[Records from a data collection]
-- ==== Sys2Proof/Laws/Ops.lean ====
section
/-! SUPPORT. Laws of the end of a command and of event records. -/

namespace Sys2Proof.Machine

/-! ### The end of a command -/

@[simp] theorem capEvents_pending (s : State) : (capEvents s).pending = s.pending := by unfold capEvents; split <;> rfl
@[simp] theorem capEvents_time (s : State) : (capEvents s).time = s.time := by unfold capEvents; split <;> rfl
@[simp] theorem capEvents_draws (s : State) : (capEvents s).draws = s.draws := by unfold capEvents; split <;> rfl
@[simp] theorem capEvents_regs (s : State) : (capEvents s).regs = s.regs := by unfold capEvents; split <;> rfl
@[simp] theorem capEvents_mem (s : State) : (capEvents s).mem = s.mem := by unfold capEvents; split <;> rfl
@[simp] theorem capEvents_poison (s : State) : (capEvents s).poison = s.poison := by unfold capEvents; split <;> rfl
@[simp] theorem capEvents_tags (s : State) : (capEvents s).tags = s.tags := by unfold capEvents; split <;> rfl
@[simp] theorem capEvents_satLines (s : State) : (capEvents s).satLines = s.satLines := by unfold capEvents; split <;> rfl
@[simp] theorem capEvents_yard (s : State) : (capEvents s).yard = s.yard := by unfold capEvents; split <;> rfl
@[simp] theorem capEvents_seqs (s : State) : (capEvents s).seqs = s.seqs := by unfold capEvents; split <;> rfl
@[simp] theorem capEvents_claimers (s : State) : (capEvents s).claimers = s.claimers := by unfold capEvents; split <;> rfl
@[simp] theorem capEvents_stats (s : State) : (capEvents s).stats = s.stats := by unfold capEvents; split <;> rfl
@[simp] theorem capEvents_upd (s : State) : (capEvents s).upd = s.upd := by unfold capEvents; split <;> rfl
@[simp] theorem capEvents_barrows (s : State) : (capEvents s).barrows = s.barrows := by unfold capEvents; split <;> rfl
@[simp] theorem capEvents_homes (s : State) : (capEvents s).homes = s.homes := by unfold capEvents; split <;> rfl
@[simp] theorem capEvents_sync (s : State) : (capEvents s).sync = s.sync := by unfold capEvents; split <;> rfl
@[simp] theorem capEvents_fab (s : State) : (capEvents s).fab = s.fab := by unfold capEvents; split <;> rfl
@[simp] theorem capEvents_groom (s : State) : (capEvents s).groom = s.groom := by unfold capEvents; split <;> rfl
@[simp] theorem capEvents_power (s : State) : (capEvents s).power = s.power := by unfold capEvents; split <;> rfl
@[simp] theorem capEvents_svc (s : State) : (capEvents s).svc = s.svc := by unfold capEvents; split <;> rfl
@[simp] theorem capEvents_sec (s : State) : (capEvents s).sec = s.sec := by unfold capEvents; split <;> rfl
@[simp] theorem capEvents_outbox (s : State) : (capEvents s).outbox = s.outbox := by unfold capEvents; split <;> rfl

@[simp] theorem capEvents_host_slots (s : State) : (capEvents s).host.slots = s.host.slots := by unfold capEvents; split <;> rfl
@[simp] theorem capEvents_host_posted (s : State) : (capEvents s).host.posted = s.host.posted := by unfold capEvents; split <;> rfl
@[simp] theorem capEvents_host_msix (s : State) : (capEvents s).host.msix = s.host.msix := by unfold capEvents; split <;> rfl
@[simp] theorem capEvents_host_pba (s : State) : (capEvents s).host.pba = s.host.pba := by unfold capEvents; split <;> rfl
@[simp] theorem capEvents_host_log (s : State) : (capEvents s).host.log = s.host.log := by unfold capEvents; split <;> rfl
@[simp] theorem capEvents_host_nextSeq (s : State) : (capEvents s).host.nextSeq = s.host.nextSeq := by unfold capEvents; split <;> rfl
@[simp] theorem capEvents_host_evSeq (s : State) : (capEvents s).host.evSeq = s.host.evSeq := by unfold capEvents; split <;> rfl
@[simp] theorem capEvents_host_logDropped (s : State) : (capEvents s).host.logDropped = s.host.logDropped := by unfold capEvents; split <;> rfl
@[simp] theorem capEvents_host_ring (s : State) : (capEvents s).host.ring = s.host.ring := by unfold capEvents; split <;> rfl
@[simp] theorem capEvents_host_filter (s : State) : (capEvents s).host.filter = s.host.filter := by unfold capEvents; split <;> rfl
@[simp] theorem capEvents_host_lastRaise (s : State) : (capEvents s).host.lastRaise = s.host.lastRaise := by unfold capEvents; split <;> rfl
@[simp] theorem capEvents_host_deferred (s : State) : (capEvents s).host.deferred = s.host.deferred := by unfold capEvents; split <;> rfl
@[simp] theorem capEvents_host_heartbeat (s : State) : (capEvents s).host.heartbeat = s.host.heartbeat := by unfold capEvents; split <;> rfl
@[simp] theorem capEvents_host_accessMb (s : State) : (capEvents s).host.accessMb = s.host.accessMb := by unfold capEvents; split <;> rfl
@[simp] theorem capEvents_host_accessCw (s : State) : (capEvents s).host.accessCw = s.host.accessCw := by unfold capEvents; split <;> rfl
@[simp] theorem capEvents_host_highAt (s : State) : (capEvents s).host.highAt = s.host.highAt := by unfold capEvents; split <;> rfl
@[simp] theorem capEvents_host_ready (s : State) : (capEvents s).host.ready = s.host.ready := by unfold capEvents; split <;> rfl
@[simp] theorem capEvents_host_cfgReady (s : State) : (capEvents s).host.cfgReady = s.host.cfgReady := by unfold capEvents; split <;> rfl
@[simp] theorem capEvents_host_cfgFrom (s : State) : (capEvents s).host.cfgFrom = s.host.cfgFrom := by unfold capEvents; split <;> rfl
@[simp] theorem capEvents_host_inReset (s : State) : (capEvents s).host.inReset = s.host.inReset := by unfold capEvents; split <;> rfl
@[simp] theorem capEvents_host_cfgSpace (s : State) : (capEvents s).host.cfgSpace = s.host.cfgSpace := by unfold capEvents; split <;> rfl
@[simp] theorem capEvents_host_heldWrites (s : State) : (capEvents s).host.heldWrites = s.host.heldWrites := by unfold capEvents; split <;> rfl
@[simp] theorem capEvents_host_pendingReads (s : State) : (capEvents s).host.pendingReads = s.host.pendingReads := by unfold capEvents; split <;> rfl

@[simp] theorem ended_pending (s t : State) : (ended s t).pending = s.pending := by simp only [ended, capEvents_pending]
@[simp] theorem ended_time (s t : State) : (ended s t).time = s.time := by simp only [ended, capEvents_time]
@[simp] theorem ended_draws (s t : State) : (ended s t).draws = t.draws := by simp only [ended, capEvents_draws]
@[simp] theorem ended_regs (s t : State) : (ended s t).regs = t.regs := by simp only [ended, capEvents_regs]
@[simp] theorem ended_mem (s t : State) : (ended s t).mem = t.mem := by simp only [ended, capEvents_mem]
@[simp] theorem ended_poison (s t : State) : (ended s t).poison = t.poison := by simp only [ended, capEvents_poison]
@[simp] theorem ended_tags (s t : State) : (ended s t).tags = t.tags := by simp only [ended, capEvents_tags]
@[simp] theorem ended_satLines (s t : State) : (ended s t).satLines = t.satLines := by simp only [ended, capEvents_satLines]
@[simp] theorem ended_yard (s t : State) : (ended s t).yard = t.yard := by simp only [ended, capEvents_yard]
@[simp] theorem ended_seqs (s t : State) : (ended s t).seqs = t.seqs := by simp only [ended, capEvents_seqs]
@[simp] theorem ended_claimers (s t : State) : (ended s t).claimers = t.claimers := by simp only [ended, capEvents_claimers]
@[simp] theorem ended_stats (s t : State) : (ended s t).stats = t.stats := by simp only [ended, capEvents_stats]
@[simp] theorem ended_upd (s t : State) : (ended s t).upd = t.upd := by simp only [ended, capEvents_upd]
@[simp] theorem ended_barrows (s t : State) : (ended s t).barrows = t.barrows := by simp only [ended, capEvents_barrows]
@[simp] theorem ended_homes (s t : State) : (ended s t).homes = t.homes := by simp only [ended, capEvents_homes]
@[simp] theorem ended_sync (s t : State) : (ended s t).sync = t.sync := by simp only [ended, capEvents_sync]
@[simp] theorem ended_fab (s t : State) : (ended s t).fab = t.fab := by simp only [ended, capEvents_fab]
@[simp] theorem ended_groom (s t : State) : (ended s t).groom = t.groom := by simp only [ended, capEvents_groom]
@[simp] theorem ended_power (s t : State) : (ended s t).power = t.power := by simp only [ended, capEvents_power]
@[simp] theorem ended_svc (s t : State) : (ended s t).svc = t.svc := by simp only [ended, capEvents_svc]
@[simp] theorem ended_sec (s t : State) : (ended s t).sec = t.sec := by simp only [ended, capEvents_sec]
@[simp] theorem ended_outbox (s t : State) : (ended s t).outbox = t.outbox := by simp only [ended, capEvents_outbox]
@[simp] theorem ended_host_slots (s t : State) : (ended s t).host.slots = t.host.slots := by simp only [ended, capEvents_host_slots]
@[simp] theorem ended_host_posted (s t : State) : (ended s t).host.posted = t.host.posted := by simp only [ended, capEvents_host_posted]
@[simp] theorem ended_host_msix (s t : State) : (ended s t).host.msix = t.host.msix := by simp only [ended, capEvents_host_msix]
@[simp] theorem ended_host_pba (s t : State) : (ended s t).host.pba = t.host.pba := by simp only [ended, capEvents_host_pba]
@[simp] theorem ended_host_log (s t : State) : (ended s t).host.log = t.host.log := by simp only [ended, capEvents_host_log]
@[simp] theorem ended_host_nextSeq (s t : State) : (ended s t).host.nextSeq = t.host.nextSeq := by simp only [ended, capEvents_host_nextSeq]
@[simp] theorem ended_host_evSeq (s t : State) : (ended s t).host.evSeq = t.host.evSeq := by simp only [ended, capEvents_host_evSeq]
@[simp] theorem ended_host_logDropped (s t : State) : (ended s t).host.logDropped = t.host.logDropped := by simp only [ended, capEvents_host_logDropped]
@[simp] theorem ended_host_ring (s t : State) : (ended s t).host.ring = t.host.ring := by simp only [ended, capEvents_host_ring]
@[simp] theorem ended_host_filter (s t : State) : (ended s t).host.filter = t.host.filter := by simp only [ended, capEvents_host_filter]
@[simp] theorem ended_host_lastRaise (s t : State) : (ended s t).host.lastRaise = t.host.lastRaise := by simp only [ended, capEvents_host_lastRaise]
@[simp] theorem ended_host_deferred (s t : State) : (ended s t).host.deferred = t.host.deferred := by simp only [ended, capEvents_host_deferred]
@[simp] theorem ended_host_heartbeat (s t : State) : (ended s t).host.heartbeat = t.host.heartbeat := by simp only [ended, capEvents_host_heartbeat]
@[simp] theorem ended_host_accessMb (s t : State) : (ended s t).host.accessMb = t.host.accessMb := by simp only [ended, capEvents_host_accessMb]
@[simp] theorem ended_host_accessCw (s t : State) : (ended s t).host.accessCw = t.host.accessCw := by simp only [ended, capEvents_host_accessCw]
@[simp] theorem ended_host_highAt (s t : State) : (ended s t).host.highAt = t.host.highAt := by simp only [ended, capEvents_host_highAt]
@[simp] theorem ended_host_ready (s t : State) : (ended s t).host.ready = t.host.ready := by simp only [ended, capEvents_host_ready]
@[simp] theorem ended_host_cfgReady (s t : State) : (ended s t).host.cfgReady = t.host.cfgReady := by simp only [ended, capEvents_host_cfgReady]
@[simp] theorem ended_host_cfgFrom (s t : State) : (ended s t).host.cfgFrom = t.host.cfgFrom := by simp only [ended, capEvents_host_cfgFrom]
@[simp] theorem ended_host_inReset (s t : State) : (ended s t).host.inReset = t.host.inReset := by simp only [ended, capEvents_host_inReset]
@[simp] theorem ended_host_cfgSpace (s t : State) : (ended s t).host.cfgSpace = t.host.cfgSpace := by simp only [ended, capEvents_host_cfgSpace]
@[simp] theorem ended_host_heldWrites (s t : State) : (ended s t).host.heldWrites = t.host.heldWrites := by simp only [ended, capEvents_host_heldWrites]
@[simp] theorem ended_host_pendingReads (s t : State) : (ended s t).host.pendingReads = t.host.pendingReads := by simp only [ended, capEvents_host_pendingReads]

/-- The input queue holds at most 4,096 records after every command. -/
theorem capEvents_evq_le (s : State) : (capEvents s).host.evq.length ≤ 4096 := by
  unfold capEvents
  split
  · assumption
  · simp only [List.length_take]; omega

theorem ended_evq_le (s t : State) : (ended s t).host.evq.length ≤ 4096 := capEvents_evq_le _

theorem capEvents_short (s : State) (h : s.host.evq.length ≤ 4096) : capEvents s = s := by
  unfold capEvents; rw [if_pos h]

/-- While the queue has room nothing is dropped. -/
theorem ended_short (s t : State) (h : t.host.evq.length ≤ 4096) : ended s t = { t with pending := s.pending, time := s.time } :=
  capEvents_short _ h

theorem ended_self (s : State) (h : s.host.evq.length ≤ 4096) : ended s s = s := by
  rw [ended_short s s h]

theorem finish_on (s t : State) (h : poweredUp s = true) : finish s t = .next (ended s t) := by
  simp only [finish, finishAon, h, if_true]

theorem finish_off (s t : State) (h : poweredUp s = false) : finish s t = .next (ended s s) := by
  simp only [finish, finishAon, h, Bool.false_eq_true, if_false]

...

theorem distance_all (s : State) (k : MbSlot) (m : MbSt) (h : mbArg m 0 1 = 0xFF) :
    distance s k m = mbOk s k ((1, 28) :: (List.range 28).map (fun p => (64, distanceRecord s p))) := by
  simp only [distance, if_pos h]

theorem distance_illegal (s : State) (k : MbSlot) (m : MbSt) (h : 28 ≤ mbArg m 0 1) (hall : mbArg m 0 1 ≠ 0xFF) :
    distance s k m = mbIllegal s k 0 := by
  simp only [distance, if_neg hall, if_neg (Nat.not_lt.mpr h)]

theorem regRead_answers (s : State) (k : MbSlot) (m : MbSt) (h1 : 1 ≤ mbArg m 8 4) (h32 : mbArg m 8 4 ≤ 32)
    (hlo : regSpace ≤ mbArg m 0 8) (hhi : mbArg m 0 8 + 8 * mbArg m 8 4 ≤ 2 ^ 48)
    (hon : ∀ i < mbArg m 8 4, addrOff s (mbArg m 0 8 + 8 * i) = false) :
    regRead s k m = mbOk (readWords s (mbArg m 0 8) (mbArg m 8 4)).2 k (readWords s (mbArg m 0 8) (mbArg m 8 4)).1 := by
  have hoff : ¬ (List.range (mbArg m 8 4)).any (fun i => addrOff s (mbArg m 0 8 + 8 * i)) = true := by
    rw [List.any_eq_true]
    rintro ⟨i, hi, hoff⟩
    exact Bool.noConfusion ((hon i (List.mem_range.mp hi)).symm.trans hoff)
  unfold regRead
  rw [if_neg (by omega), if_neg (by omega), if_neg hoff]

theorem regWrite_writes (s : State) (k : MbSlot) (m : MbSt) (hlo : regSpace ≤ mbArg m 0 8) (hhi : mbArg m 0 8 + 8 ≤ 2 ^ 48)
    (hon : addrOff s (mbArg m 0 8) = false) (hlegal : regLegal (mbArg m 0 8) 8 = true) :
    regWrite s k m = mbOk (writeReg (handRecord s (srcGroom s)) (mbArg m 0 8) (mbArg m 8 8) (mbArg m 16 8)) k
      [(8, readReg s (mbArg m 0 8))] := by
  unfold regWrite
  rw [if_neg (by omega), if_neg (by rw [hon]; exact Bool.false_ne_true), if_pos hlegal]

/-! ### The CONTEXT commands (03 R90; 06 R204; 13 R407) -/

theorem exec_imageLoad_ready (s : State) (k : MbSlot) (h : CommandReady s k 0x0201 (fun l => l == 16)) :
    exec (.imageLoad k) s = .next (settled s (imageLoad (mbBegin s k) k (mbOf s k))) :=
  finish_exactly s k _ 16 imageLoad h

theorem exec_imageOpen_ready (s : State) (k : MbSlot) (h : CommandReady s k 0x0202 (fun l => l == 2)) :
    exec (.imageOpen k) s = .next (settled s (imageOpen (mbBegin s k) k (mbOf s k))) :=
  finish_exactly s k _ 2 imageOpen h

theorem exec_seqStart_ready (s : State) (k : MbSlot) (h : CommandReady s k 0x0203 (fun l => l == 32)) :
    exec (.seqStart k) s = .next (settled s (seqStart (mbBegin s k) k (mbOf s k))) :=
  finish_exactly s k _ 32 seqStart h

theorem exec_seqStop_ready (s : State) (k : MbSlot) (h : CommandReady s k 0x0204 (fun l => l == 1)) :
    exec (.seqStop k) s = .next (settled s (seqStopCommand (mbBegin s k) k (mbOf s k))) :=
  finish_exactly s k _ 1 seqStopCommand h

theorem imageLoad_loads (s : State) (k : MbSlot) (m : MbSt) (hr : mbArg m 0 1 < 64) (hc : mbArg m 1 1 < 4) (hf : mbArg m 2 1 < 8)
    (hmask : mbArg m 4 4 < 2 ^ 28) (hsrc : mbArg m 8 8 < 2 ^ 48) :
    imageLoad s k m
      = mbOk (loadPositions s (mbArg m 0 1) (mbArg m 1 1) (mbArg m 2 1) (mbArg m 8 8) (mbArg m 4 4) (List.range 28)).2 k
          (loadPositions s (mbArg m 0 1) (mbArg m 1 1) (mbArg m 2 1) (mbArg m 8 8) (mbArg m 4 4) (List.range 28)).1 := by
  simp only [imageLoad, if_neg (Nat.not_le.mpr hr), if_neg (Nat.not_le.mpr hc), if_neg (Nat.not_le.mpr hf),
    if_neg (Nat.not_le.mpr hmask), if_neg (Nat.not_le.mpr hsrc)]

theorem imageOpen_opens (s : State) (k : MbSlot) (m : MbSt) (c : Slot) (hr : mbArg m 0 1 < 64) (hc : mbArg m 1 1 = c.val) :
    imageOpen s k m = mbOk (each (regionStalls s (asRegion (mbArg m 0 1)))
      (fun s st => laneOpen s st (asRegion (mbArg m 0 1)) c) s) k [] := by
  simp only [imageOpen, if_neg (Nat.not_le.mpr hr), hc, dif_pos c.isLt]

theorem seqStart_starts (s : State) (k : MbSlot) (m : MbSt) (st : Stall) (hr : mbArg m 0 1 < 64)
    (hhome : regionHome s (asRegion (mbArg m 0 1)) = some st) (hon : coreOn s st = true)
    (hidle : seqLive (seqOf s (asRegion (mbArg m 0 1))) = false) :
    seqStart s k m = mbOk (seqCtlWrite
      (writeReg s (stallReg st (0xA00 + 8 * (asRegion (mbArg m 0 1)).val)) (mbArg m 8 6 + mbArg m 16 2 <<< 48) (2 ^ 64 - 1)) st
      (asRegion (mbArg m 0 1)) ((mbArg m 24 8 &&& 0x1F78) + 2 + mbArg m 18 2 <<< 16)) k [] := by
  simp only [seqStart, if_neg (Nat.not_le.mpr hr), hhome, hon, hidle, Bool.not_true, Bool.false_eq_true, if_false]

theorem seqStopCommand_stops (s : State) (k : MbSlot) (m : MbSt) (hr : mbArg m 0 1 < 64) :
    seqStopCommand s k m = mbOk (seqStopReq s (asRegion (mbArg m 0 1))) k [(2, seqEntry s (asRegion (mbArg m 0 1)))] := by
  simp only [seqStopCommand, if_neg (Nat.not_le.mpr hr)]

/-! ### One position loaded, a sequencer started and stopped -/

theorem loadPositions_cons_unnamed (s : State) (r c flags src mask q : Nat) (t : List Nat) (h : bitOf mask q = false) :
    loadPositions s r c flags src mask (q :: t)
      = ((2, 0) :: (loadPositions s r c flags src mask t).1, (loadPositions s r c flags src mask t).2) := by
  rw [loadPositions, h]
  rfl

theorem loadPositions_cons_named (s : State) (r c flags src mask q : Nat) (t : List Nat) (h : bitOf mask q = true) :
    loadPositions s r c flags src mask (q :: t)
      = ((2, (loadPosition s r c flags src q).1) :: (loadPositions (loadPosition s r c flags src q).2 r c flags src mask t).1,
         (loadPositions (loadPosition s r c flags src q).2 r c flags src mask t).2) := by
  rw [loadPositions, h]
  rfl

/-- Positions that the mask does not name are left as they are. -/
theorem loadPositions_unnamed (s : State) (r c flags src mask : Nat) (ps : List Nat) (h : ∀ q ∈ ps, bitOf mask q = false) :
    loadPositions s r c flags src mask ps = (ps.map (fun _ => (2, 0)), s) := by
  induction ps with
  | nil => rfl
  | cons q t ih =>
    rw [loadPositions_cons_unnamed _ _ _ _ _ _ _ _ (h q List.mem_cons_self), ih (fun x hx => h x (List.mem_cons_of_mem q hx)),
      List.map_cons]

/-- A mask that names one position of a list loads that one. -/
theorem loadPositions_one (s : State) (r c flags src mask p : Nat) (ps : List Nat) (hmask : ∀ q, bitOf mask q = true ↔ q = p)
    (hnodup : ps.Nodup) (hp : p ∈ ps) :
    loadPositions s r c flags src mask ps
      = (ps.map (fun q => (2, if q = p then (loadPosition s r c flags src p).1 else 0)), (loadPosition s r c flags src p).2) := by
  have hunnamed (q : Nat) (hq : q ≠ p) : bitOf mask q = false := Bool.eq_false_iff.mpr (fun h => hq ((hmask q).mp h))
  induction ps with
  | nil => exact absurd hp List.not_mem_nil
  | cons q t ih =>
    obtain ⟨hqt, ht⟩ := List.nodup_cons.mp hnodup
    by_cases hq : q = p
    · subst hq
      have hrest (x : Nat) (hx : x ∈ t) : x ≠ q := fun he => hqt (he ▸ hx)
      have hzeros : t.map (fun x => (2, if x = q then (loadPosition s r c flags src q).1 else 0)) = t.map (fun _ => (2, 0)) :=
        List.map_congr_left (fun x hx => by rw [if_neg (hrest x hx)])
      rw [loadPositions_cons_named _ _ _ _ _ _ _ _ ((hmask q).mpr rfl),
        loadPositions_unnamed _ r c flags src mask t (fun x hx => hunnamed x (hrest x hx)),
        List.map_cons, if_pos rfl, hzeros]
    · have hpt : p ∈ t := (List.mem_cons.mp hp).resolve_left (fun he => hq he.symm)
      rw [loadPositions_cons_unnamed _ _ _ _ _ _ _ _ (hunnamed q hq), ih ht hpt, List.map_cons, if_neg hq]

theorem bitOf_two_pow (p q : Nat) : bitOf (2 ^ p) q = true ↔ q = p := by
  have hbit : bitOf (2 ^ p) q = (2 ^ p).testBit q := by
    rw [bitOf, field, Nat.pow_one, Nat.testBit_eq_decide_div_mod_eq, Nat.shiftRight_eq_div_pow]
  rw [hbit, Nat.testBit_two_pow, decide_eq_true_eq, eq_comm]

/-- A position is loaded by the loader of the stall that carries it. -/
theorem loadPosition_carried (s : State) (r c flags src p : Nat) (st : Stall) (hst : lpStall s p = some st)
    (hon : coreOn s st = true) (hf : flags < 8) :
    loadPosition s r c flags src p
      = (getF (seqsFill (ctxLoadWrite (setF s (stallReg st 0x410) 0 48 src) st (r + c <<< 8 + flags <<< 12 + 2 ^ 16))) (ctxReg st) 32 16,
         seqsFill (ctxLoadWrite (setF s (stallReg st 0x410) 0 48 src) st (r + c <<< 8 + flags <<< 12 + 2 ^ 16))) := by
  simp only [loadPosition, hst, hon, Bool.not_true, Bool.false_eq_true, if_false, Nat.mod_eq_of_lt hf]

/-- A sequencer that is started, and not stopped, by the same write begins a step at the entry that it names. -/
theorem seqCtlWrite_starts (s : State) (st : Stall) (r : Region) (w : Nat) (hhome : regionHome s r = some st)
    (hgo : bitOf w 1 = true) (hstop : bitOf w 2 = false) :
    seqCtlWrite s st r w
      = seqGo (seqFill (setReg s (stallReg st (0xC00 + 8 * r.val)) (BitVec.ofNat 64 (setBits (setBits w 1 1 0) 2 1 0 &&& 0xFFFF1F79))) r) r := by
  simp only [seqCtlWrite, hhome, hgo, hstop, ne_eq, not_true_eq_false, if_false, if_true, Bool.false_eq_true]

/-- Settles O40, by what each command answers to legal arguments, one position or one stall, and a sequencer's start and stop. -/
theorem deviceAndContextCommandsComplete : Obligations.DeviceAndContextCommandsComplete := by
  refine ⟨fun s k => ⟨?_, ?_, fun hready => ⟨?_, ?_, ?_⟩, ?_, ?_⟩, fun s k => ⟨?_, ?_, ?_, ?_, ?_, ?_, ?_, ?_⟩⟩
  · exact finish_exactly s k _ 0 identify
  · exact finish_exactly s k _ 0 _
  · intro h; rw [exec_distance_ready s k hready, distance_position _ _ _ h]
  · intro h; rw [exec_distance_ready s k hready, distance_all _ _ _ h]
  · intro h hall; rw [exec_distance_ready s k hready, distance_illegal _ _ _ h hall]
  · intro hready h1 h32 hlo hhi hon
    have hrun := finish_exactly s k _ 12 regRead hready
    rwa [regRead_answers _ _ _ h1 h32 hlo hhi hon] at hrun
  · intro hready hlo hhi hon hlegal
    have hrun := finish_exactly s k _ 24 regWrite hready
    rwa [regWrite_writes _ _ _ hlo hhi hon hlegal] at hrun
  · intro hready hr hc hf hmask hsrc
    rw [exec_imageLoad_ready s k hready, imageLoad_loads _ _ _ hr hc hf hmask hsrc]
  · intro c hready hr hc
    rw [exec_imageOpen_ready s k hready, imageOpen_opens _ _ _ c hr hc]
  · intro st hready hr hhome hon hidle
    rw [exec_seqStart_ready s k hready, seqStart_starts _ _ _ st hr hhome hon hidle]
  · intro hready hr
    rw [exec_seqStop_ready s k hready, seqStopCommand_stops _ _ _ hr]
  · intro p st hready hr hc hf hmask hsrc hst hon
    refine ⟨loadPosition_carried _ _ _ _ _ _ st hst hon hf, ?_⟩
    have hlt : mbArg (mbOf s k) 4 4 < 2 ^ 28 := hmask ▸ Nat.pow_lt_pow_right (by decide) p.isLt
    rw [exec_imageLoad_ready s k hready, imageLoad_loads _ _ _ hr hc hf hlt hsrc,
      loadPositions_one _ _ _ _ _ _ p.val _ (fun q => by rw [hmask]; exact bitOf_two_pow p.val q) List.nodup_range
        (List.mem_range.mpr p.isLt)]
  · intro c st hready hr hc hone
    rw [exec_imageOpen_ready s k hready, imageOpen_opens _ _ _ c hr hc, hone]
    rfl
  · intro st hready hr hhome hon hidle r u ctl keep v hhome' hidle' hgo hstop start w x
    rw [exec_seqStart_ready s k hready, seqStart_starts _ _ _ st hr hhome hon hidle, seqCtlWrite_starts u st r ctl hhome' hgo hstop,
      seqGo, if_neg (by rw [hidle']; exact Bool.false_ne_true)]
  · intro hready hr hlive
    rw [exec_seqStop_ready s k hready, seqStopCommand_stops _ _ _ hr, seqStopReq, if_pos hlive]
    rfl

▸ **Work order**: In the data above, retype exactly and only the lines between the one holding "-- ==== Sys2Proof/Laws/Ops.lean" and the one holding "s.mem := by unfold capEvents; split <;> rfl", inclusive.

▸ **Output of the exercise**:
-- ==== Sys2Proof/Laws/Ops.lean ====
section
/-! SUPPORT. Laws of the end of a command and of event records. -/

namespace Sys2Proof.Machine

/-! ### The end of a command -/

@[simp] theorem capEvents_pending (s : State) : (capEvents s).pending = s.pending := by unfold capEvents; split <;> rfl
@[simp] theorem capEvents_time (s : State) : (capEvents s).time = s.time := by unfold capEvents; split <;> rfl
@[simp] theorem capEvents_draws (s : State) : (capEvents s).draws = s.draws := by unfold capEvents; split <;> rfl
@[simp] theorem capEvents_regs (s : State) : (capEvents s).regs = s.regs := by unfold capEvents; split <;> rfl
@[simp] theorem capEvents_mem (s : State) : (capEvents s).mem = s.mem := by unfold capEvents; split <;> rfl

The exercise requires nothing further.